-- ==== Sys2Proof/Laws/State.lean ====
section
/-! SUPPORT. One lemma for each field and each update of the state that leaves it as it is, and what an update leaves in the field
that it changes. -/
namespace Sys2Proof.Machine

open Reg

variable (s : State)

/-! `State.setPort` -/

@[simp] theorem State.setPort_opts (p : Nat) (v : Port) : (s.setPort p v).opts = s.opts := rfl
@[simp] theorem State.setPort_fuses (p : Nat) (v : Port) : (s.setPort p v).fuses = s.fuses := rfl
@[simp] theorem State.setPort_pending (p : Nat) (v : Port) : (s.setPort p v).pending = s.pending := rfl
@[simp] theorem State.setPort_freeCtr (p : Nat) (v : Port) : (s.setPort p v).freeCtr = s.freeCtr := rfl
@[simp] theorem State.setPort_ao (p : Nat) (v : Port) : (s.setPort p v).ao = s.ao := rfl
@[simp] theorem State.setPort_rdata (p : Nat) (v : Port) : (s.setPort p v).rdata = s.rdata := rfl
@[simp] theorem State.setPort_outs (p : Nat) (v : Port) : (s.setPort p v).outs = s.outs := rfl
@[simp] theorem State.setPort_regs (p : Nat) (v : Port) : (s.setPort p v).regs = s.regs := rfl
@[simp] theorem State.setPort_cfgOpen (p : Nat) (v : Port) : (s.setPort p v).cfgOpen = s.cfgOpen := rfl
@[simp] theorem State.setPort_cfgDrain (p : Nat) (v : Port) : (s.setPort p v).cfgDrain = s.cfgDrain := rfl
@[simp] theorem State.setPort_cfgStaged (p : Nat) (v : Port) : (s.setPort p v).cfgStaged = s.cfgStaged := rfl
@[simp] theorem State.setPort_latches (p : Nat) (v : Port) : (s.setPort p v).latches = s.latches := rfl
@[simp] theorem State.setPort_halves (p : Nat) (v : Port) : (s.setPort p v).halves = s.halves := rfl
@[simp] theorem State.setPort_holdBuf (p : Nat) (v : Port) : (s.setPort p v).holdBuf = s.holdBuf := rfl
@[simp] theorem State.setPort_wmk (p : Nat) (v : Port) : (s.setPort p v).wmk = s.wmk := rfl
@[simp] theorem State.setPort_wins (p : Nat) (v : Port) : (s.setPort p v).wins = s.wins := rfl
@[simp] theorem State.setPort_waking (p : Nat) (v : Port) : (s.setPort p v).waking = s.waking := rfl
@[simp] theorem State.setPort_lastUse (p : Nat) (v : Port) : (s.setPort p v).lastUse = s.lastUse := rfl
@[simp] theorem State.setPort_openEpoch (p : Nat) (v : Port) : (s.setPort p v).openEpoch = s.openEpoch := rfl
@[simp] theorem State.setPort_drainEpoch (p : Nat) (v : Port) : (s.setPort p v).drainEpoch = s.drainEpoch := rfl
@[simp] theorem State.setPort_commitPending (p : Nat) (v : Port) : (s.setPort p v).commitPending = s.commitPending := rfl
@[simp] theorem State.setPort_slowRaised (p : Nat) (v : Port) : (s.setPort p v).slowRaised = s.slowRaised := rfl
@[simp] theorem State.setPort_rootChanged (p : Nat) (v : Port) : (s.setPort p v).rootChanged = s.rootChanged := rfl
@[simp] theorem State.setPort_dram (p : Nat) (v : Port) : (s.setPort p v).dram = s.dram := rfl
@[simp] theorem State.setPort_reqs (p : Nat) (v : Port) : (s.setPort p v).reqs = s.reqs := rfl
@[simp] theorem State.setPort_nextId (p : Nat) (v : Port) : (s.setPort p v).nextId = s.nextId := rfl
@[simp] theorem State.setPort_nextOrder (p : Nat) (v : Port) : (s.setPort p v).nextOrder = s.nextOrder := rfl
@[simp] theorem State.setPort_shape (p : Nat) (v : Port) : (s.setPort p v).shape = s.shape := rfl
@[simp] theorem State.setPort_agents (p : Nat) (v : Port) : (s.setPort p v).agents = s.agents := rfl
@[simp] theorem State.setPort_dir (p : Nat) (v : Port) : (s.setPort p v).dir = s.dir := rfl
@[simp] theorem State.setPort_frames (p : Nat) (v : Port) : (s.setPort p v).frames = s.frames := rfl
@[simp] theorem State.setPort_trks (p : Nat) (v : Port) : (s.setPort p v).trks = s.trks := rfl
@[simp] theorem State.setPort_openTx (p : Nat) (v : Port) : (s.setPort p v).openTx = s.openTx := rfl
@[simp] theorem State.setPort_owed (p : Nat) (v : Port) : (s.setPort p v).owed = s.owed := rfl
@[simp] theorem State.setPort_fences (p : Nat) (v : Port) : (s.setPort p v).fences = s.fences := rfl
@[simp] theorem State.setPort_broken (p : Nat) (v : Port) : (s.setPort p v).broken = s.broken := rfl
@[simp] theorem State.setPort_scan (p : Nat) (v : Port) : (s.setPort p v).scan = s.scan := rfl
@[simp] theorem State.setPort_tc (p : Nat) (v : Port) : (s.setPort p v).tc = s.tc := rfl
@[simp] theorem State.setPort_wc (p : Nat) (v : Port) : (s.setPort p v).wc = s.wc := rfl
@[simp] theorem State.setPort_xsyncs (p : Nat) (v : Port) : (s.setPort p v).xsyncs = s.xsyncs := rfl
@[simp] theorem State.setPort_hpqHead (p : Nat) (v : Port) : (s.setPort p v).hpqHead = s.hpqHead := rfl
@[simp] theorem State.setPort_hpqTail (p : Nat) (v : Port) : (s.setPort p v).hpqTail = s.hpqTail := rfl
@[simp] theorem State.setPort_windowCount (p : Nat) (v : Port) : (s.setPort p v).windowCount = s.windowCount := rfl
@[simp] theorem State.setPort_moves (p : Nat) (v : Port) : (s.setPort p v).moves = s.moves := rfl
@[simp] theorem State.setPort_slots (p : Nat) (v : Port) : (s.setPort p v).slots = s.slots := rfl
@[simp] theorem State.setPort_rot (p : Nat) (v : Port) : (s.setPort p v).rot = s.rot := rfl
@[simp] theorem State.setPort_lastGen (p : Nat) (v : Port) : (s.setPort p v).lastGen = s.lastGen := rfl
@[simp] theorem State.setPort_tpk (p : Nat) (v : Port) : (s.setPort p v).tpk = s.tpk := rfl
@[simp] theorem State.setPort_queues (p : Nat) (v : Port) : (s.setPort p v).queues = s.queues := rfl
@[simp] theorem State.setPort_mchs (p : Nat) (v : Port) : (s.setPort p v).mchs = s.mchs := rfl
@[simp] theorem State.setPort_ras (p : Nat) (v : Port) : (s.setPort p v).ras = s.ras := rfl
@[simp] theorem State.setPort_rdl (p : Nat) (v : Port) : (s.setPort p v).rdl = s.rdl := rfl
@[simp] theorem State.setPort_planArea (p : Nat) (v : Port) : (s.setPort p v).planArea = s.planArea := rfl
@[simp] theorem State.setPort_ctxs (p : Nat) (v : Port) : (s.setPort p v).ctxs = s.ctxs := rfl
@[simp] theorem State.setPort_served (p : Nat) (v : Port) : (s.setPort p v).served = s.served := rfl
@[simp] theorem State.setPort_bakes (p : Nat) (v : Port) : (s.setPort p v).bakes = s.bakes := rfl
@[simp] theorem State.setPort_plans (p : Nat) (v : Port) : (s.setPort p v).plans = s.plans := rfl
@[simp] theorem State.setPort_loads (p : Nat) (v : Port) : (s.setPort p v).loads = s.loads := rfl
@[simp] theorem State.setPort_lanes (p : Nat) (v : Port) : (s.setPort p v).lanes = s.lanes := rfl
@[simp] theorem State.setPort_evlog (p : Nat) (v : Port) : (s.setPort p v).evlog = s.evlog := rfl
@[simp] theorem State.setPort_twin (p : Nat) (v : Port) : (s.setPort p v).twin = s.twin := rfl
@[simp] theorem State.setPort_jobs (p : Nat) (v : Port) : (s.setPort p v).jobs = s.jobs := rfl
@[simp] theorem State.setPort_tally (p : Nat) (v : Port) : (s.setPort p v).tally = s.tally := rfl
@[simp] theorem State.setPort_meter (p : Nat) (v : Port) : (s.setPort p v).meter = s.meter := rfl
@[simp] theorem State.setPort_zm3 (p : Nat) (v : Port) : (s.setPort p v).zm3 = s.zm3 := rfl
@[simp] theorem State.setPort_pwr (p : Nat) (v : Port) : (s.setPort p v).pwr = s.pwr := rfl
@[simp] theorem State.setPort_tmc (p : Nat) (v : Port) : (s.setPort p v).tmc = s.tmc := rfl
@[simp] theorem State.setPort_warden (p : Nat) (v : Port) : (s.setPort p v).warden = s.warden := rfl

> How to complete this task:
Write out, without alteration, the line that contains "s.mchs := rfl" and all subsequent lines down to the end of the data above.

> Response to this exercise:
@[simp] theorem State.setPort_mchs (p : Nat) (v : Port) : (s.setPort p v).mchs = s.mchs := rfl
@[simp] theorem State.setPort_ras (p : Nat) (v : Port) : (s.setPort p v).ras = s.ras := rfl
@[simp] theorem State.setPort_rdl (p : Nat) (v : Port) : (s.setPort p v).rdl = s.rdl := rfl
@[simp] theorem State.setPort_planArea (p : Nat) (v : Port) : (s.setPort p v).planArea = s.planArea := rfl
@[simp] theorem State.setPort_ctxs (p : Nat) (v : Port) : (s.setPort p v).ctxs = s.ctxs := rfl
@[simp] theorem State.setPort_served (p : Nat) (v : Port) : (s.setPort p v).served = s.served := rfl
@[simp] theorem State.setPort_bakes (p : Nat) (v : Port) : (s.setPort p v).bakes = s.bakes := rfl
@[simp] theorem State.setPort_plans (p : Nat) (v : Port) : (s.setPort p v).plans = s.plans := rfl
@[simp] theorem State.setPort_loads (p : Nat) (v : Port) : (s.setPort p v).loads = s.loads := rfl
@[simp] theorem State.setPort_lanes (p : Nat) (v : Port) : (s.setPort p v).lanes = s.lanes := rfl
@[simp] theorem State.setPort_evlog (p : Nat) (v : Port) : (s.setPort p v).evlog = s.evlog := rfl
@[simp] theorem State.setPort_twin (p : Nat) (v : Port) : (s.setPort p v).twin = s.twin := rfl
@[simp] theorem State.setPort_jobs (p : Nat) (v : Port) : (s.setPort p v).jobs = s.jobs := rfl
@[simp] theorem State.setPort_tally (p : Nat) (v : Port) : (s.setPort p v).tally = s.tally := rfl
@[simp] theorem State.setPort_meter (p : Nat) (v : Port) : (s.setPort p v).meter = s.meter := rfl
@[simp] theorem State.setPort_zm3 (p : Nat) (v : Port) : (s.setPort p v).zm3 = s.zm3 := rfl
@[simp] theorem State.setPort_pwr (p : Nat) (v : Port) : (s.setPort p v).pwr = s.pwr := rfl
@[simp] theorem State.setPort_tmc (p : Nat) (v : Port) : (s.setPort p v).tmc = s.tmc := rfl
@[simp] theorem State.setPort_warden (p : Nat) (v : Port) : (s.setPort p v).warden = s.warden := rfl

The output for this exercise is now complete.